Because of the numerous trade routes used by the Indians of Latin America, the hammock naturally found its way to many other Indians. Hammocks were soon being made from indigenous fabrics and materials which resulted in a many types, which have evolved to the classic cloth/fabric hammock, typical of Brazil, and cord and rope hammocks similar to today's styles.

Nearly all sources mention Christopher Columbus in the discovery of the hammock. However, the hammock actually dates back more than 1,000 years ago to Central America, far before Columbus was alive. As mentioned above, the hammock was used as a form of protection against harmful creatures on the ground. Christopher Columbus was introduced to the hamaca (hammock) during his travels at the end of the 15th Century by the Taino Indians, a Haitian tribe, in which he brought a variety of hammocks to Europe where they gained appeal. During this time, European weavers began crafting hammocks out of cotton, canvas, and other cloths, as well as sending these materials to weave hammocks in the New World.

By the mid-16th century in many parts of the world, the hammock was used as an alternative to the traditional bed. The U.S. military even turned to hammocks for sleeping when away from home. Hammocks quickly gained widespread appeal by both the wealthy and the underprivileged, and by the end of the 19th century, the first mass producer of hammocks opened in Pawley’s Island, South Carolina.

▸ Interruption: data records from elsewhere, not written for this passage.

-- ==== Sys2Proof/Machine/Fetch.lean ====
section
/-! DEFINITION. What a cycle runs: the reset, the request on the port, the frame in TXBUF, or nothing. And how a word is
placed where the next cycle fetches it. -/

namespace Sys2Proof.Machine

/-- What the current cycle runs. -/
inductive Fetched where
  /-- A reset cycle (R158). -/
  | reset
  /-- This instruction. -/
  | run (i : Instr)
  /-- No instruction: the state machine alone (R118). -/
  | quiet
deriving DecidableEq, Repr

/-- The frame on the wire: TXBUF, if it decodes; any other frame is sent all the same (R75; log 12). -/
def fetchFrame (s : State) : Fetched :=
  match decodeFrame s.txbuf with
  | .ok i => .run i
  | .error _ => .quiet

/-- The request on the port, if the host offers one (R119, R62). -/
def fetchRequest (s : State) : Fetched := if s.pins.reqValid then .run (decodeRequest s.pins.req) else .quiet

/-- What the current cycle runs: reset over everything (R158), a request in IDLE and CFGERR (R45, R119), the frame in
TXBUF in SENDING (log 3), nothing in the other states. -/
def fetch (s : State) : Fetched :=
  if s.pins.rst then .reset
  else
    match s.st with
    | .idle => fetchRequest s
    | .cfgErr => fetchRequest s
    | .sending => fetchFrame s
    | .awaiting => .quiet
    | .replied => .quiet
    | .timedOut => .quiet
    | .unused6 => .quiet
    | .unused7 => .quiet

/-- The pins of the schedule's first cycle, the quiet pins if it lists none (log 2). -/
def scheduledPins (s : State) : Pins := s.sched.head?.getD Config.quietPins

/-- The request fields of a host-request word, placed on the port of the next cycle (log 2). -/
def offerRequest (w : Nat) (s : State) : State :=
  { s with
    sched := { scheduledPins s with
               rst := false, reqValid := true, req := requestOfWord (BitVec.ofNat 79 w) } :: s.sched.tail
    st := if s.st = .cfgErr then .cfgErr else .idle }

/-- The state in which the engine has just taken the frame of a frame word and begins to send it, with the frame's reply
length, and no reset in the next cycle (log 4). -/
def loadFrame (w : Nat) (s : State) : State :=
  let frame := frameOfWord (BitVec.ofNat 40 w)
  startExchange frame (replyLength frame.b4)
    (acceptCommon .rawExchange { s with sched := { scheduledPins s with rst := false } :: s.sched.tail })

end Sys2Proof.Machine
end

Today, we have expanded on the traditional hammock with improvements to design, materials, and comfort. Some hammocks are still used for insect protection with the addition of enclosed nets, and some are simply used as a luxurious relaxation portal. Hammocks today represent a luxury for many, but it can’t be taken for granted that the hammock is one of the oldest pieces of furniture in the history of mankind.

See you on the trail! 

Tomahawk -


----------



## OutsideYourWorld (Jan 8, 2017)

I also have my hammock and tarp combo everywhere I go. Especially when i'm working in the forests up north! You can get a quality sleep you could only get on the ground with a fancy sleeping mat. And there's a certain peace of mind when you're raised off that cold, dirty floor. 

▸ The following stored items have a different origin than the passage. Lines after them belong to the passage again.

/-! ### What the cases of ST leave unchanged -/

/-- Sending writes the state of the machine, the index, the timer and the completion only (R122 to R125). -/
theorem send_frame (s n : State) :
    ∃ st txIdx tmr doneQ resOutcome, send s n =
      { n with st := st, txIdx := txIdx, tmr := tmr, doneQ := doneQ, resOutcome := resOutcome } := by
  rcases send_cases s n with ⟨_, e⟩ | ⟨_, _, e⟩ | ⟨_, _, _, e⟩ | ⟨_, _, _, e⟩ | ⟨_, _, e⟩ <;>
    exact ⟨_, _, _, _, _, e⟩

section
variable (s n : State)

@[simp] theorem send_rxbuf : (send s n).rxbuf = n.rxbuf := by
  obtain ⟨_, _, _, _, _, e⟩ := send_frame s n
  rw [e]

@[simp] theorem send_rxCnt : (send s n).rxCnt = n.rxCnt := by
  obtain ⟨_, _, _, _, _, e⟩ := send_frame s n
  rw [e]

@[simp] theorem send_dropCnt : (send s n).dropCnt = n.dropCnt := by
  obtain ⟨_, _, _, _, _, e⟩ := send_frame s n
  rw [e]

@[simp] theorem send_chunkSize : (send s n).chunkSize = n.chunkSize := by
  obtain ⟨_, _, _, _, _, e⟩ := send_frame s n
  rw [e]

@[simp] theorem await_rxbuf : (await s n).rxbuf = n.rxbuf := by rw [await_eq]
@[simp] theorem await_rxCnt : (await s n).rxCnt = n.rxCnt := by rw [await_eq]
@[simp] theorem await_expLen : (await s n).expLen = n.expLen := by rw [await_eq]
@[simp] theorem await_chunkSize : (await s n).chunkSize = n.chunkSize := by rw [await_eq]
@[simp] theorem await_tmr : (await s n).tmr = n.tmr := by rw [await_eq]
@[simp] theorem await_dropCnt : (await s n).dropCnt = n.dropCnt := by rw [await_eq]
@[simp] theorem await_doneQ : (await s n).doneQ = n.doneQ := by rw [await_eq]
@[simp] theorem await_sched : (await s n).sched = n.sched := by rw [await_eq]

end

/-! ### Collected bytes -/

theorem byteAt_setByteAt_same {i : BitVec 3} (h : i < 5) (f : Bytes5) (b : Byte) :
    byteAt (setByteAt f i b) i = some b := by
  rcases place_cases h with rfl | rfl | rfl | rfl | rfl <;> rfl

theorem byteAt_setByteAt_ne {i j : BitVec 3} (hi : i < 5) (h : j ≠ i) (f : Bytes5) (b : Byte) :
    byteAt (setByteAt f i b) j = byteAt f j := by
  rcases place_cases hi with rfl | rfl | rfl | rfl | rfl <;> simp_all [byteAt, setByteAt]

theorem step_sending {s : State} (hrst : s.pins.rst = false) (hst : s.st = .sending) :
    step s = .next (send s (beginCycle s)) := by
  rw [step_busy hrst (by simp [hst]) (by simp [hst]), quietCycle_sending hst, beginCycle_sending hst]

/-- In SENDING and AWAITING the reply and the drop counter after a step are those of the cycle's common writes. -/
theorem step_receives {s : State} (hrst : s.pins.rst = false) (hst : s.st = .sending ∨ s.st = .awaiting) :
    ∃ t, step s = .next t ∧ t.rxbuf = (beginCycle s).rxbuf ∧ t.rxCnt = (beginCycle s).rxCnt ∧
      t.dropCnt = (beginCycle s).dropCnt := by
  rcases hst with hst | hst
  · exact ⟨_, step_sending hrst hst, send_rxbuf _ _, send_rxCnt _ _, send_dropCnt _ _⟩
  · exact ⟨_, step_awaiting hrst hst, await_rxbuf _ _, await_rxCnt _ _, await_dropCnt _ _⟩

/-- Settles O36: the cycle collects, so its common writes store the byte in place RX_CNT. -/
theorem replyByteIsCollected : Obligations.ReplyByteIsCollected := by
  intro s hrst hvalid hst hshort hplace
  have hcollects : collects s = true := (collects_iff s).2 ⟨hvalid, hst, hshort⟩
  obtain ⟨t, hstep, hbuf, hcnt, hdrop⟩ := step_receives hrst (hst.imp_right And.left)
  rw [beginCycle_rxbuf, if_pos hcollects] at hbuf
  rw [beginCycle_rxCnt, if_pos hcollects] at hcnt
  rw [beginCycle_dropCnt, if_pos hcollects] at hdrop
  refine ⟨t, hstep, ?stored, ?others, hcnt, hdrop⟩
  case stored => rw [hbuf, byteAt_setByteAt_same hplace]
  case others =>
    intro j hj
    rw [hbuf, byteAt_setByteAt_ne hplace hj]

/-! ### Dropped bytes -/

theorem saturatingSucc_toNat (n : BitVec 16) : (saturatingSucc n).toNat = min (n.toNat + 1) 65535 := by
  unfold saturatingSucc
  split <;> bv_omega

theorem offeredAction_dropCnt {i : Instr} {n t : State} (h : offeredAction i n = .next t) : t.dropCnt = n.dropCnt := by
  rcases offeredAction_cases h with ⟨_, _, _, _, rfl⟩ | ⟨_, _, _, _, rfl⟩ <;> rfl

theorem idleAfter_dropCnt_eq_beginCycle {s : State} (h1 : s.st ≠ .sending) (h2 : s.st ≠ .awaiting) :
    (idleAfter s).dropCnt = (beginCycle s).dropCnt := by
  rw [beginCycle_idleAfter s h1 h2]

theorem quietCycle_dropCnt {s t : State} (h : quietCycle s = .next t) : t.dropCnt = (beginCycle s).dropCnt := by
  rcases quietCycle_cases h with ⟨hst, rfl⟩ | ⟨_, rfl⟩ | ⟨_, rfl⟩ | ⟨hst, hreplied⟩ | ⟨hst, rfl⟩
  · rcases hst with hst | hst <;> exact idleAfter_dropCnt_eq_beginCycle (by simp [hst]) (by simp [hst])
  · exact send_dropCnt _ _
  · exact await_dropCnt _ _
  · obtain ⟨code, res, _, rfl⟩ := replied_eq_complete hreplied
    exact idleAfter_dropCnt_eq_beginCycle (by simp [hst]) (by simp [hst])
  · exact idleAfter_dropCnt_eq_beginCycle (by simp [hst]) (by simp [hst])

/-- No case of ST and no accept writes DROP_CNT: only the arriving byte does (R39, R127). -/
theorem step_dropCnt {s t : State} (hrst : s.pins.rst = false) (h : step s = .next t) :
    t.dropCnt = (beginCycle s).dropCnt := by
  rcases step_cases h with ⟨hrst', _⟩ | ⟨_, hst, _, hoffered⟩ | ⟨_, hst, _, rfl⟩ | ⟨_, _, hquiet⟩
  · simp [hrst] at hrst'
  · rw [offeredAction_dropCnt hoffered]
    exact idleAfter_dropCnt_eq_beginCycle (by simp [hst]) (by simp [hst])
  · exact idleAfter_dropCnt_eq_beginCycle (by simp [hst]) (by simp [hst])
  · exact quietCycle_dropCnt hquiet

/-- Settles O37, by `step_dropCnt`: the byte is dropped exactly when the cycle does not collect it. -/
theorem uncollectedByteIsCounted : Obligations.UncollectedByteIsCounted := by
  intro s t hrst hstep
  rw [step_dropCnt hrst hstep, beginCycle_dropCnt]
  refine ⟨fun hvalid hnot => ?dropped, fun hvalid => ?noByte⟩
  case dropped =>
    have hcollects : ¬ collects s = true := fun h => hnot ((collects_iff s).1 h).2
    rw [if_neg hcollects, if_pos hvalid, saturatingSucc_toNat]
  case noByte =>
    rw [if_neg (c := s.pins.rxValid = true) (by simp [hvalid]), ite_self]

/-! ### The timer -/

theorem offeredAction_tmr {i : Instr} {n t : State} (h : offeredAction i n = .next t) : t.tmr = n.tmr := by
  rcases offeredAction_cases h with ⟨_, _, _, _, rfl⟩ | ⟨_, _, _, _, rfl⟩ <;> rfl

theorem send_tmr (s n : State) :
    (send s n).tmr = if s.pins.txReady = true ∧ s.txIdx = 4 ∧ 1 ≤ s.expLen then 0 else n.tmr := by
  rcases send_cases s n with ⟨hready, e⟩ | ⟨_, hidx, e⟩ | ⟨_, _, hlen, e⟩ | ⟨hready, hidx, hlen, e⟩ | ⟨_, hidx, e⟩ <;>
    rw [e]
  · rw [if_neg (by simp [hready])]
  · rw [if_neg fun h => by bv_omega]
  · rw [if_neg fun h => by bv_omega]
    rfl
  · rw [if_pos ⟨hready, hidx, by bv_omega⟩]
  · rw [if_neg fun h => by bv_omega]

/-- The timer in a cycle without an accept (R125, R129). -/
theorem quietCycle_tmr {s t : State} (h : quietCycle s = .next t) :
    t.tmr =
      if s.st = .awaiting ∧ s.pins.tick = true ∧ s.tmr < 1001 then s.tmr + 1
      else if s.st = .sending ∧ s.pins.txReady = true ∧ s.txIdx = 4 ∧ 1 ≤ s.expLen then 0
      else s.tmr := by
  rcases quietCycle_cases h with ⟨hst, rfl⟩ | ⟨hst, rfl⟩ | ⟨hst, rfl⟩ | ⟨hst, hreplied⟩ | ⟨hst, rfl⟩
  · rcases hst with hst | hst <;> simp [hst]
  · simp [send_tmr, hst, timerCounts]
  · rw [await_tmr, beginCycle_tmr]
    simp only [timerCounts_iff, hst, reduceCtorEq, false_and, if_false]
  · obtain ⟨code, res, _, rfl⟩ := replied_eq_complete hreplied
    simp [hst]
  · simp [hst, timedOut]

/-- Settles O38: reset clears the timer, an accept leaves it, and the other cycles are those of `quietCycle_tmr`. -/
theorem timerCountsOnlyInAwaiting : Obligations.TimerCountsOnlyInAwaiting := by
  intro s t hstep
  rcases step_cases hstep with ⟨hrst, rfl⟩ | ⟨hrst, hst, _, hoffered⟩ | ⟨hrst, hst, _, rfl⟩ | ⟨hrst, _, hquiet⟩
  · rw [if_pos hrst]
    rfl
  · simp [hrst, hst, offeredAction_tmr hoffered]
  · simp [hrst, hst]
  · rw [if_neg (by simp [hrst])]
    exact quietCycle_tmr hquiet

/-! ### CHUNK_SIZE outside IDLE -/

theorem quietCycle_chunkSize {s t : State} (h : quietCycle s = .next t) : t.chunkSize = s.chunkSize := by
  rcases quietCycle_cases h with ⟨_, rfl⟩ | ⟨_, rfl⟩ | ⟨_, rfl⟩ | ⟨_, hreplied⟩ | ⟨_, rfl⟩
  · simp
  · simp
  · simp
  · obtain ⟨code, res, _, rfl⟩ := replied_eq_complete hreplied
    simp
  · rfl

/-- Without reset only an accept in IDLE writes CHUNK_SIZE (R137). -/
theorem step_chunkSize {s t : State} (hidle : s.st ≠ .idle) (hrst : s.pins.rst = false) (h : step s = .next t) :
    t.chunkSize = s.chunkSize := by
  rcases step_cases h with ⟨hrst', _⟩ | ⟨_, hst, _, _⟩ | ⟨_, _, _, rfl⟩ | ⟨_, _, hquiet⟩
  · simp [hrst] at hrst'
  · exact absurd hst hidle
  · rfl
  · exact quietCycle_chunkSize hquiet

/-- Settles O52: in an exchange both registers are kept, and soundness holds them equal. -/
theorem chunkSizeIsConsistent : Obligations.ChunkSizeIsConsistent := by
  intro s t hstep
  refine ⟨fun hidle hrst => step_chunkSize hidle hrst hstep, fun hsound hrst hx hlen _ => ?_⟩
  have hidle : s.st ≠ .idle := fun hst => by simp [hst, inExchange] at hx
  obtain ⟨_, _, hkept⟩ := exchangeKeepsItsRequest s t hrst hx hstep
  refine ⟨?_, hkept⟩
  calc t.chunkSize = s.chunkSize := step_chunkSize hidle hrst hstep
    _ = s.expLen := (hsound.exchangeInv hx).framed hlen
    _ = t.expLen := hkept.symm

end Sys2Proof.Machine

I have a feeling you hang out in the BushcraftUSA forum, yea?


----------



## Deleted member 15688 (Jan 8, 2017)

OutsideYourWorld said:


> I also have my hammock and tarp combo everywhere I go. Especially when i'm working in the forests up north! You can get a quality sleep you could only get on the ground with a fancy sleeping mat. And there's a certain peace of mind when you're raised off that cold, dirty floor.
> 
> I have a feeling you hang out in the BushcraftUSA forum, yea?


Nope.


----------



## OutsideYourWorld (Jan 8, 2017)

Should check it out, then. Lots of useful info and ideas there for this sort of thing.


----------



## Deleted member 15688 (Jan 8, 2017)

OutsideYourWorld said:


> Should check it out, then. Lots of useful info and ideas there for this sort of thing.


I was on it years ago . I have no need to be on there. you can check my posts under "tomahawk"


----------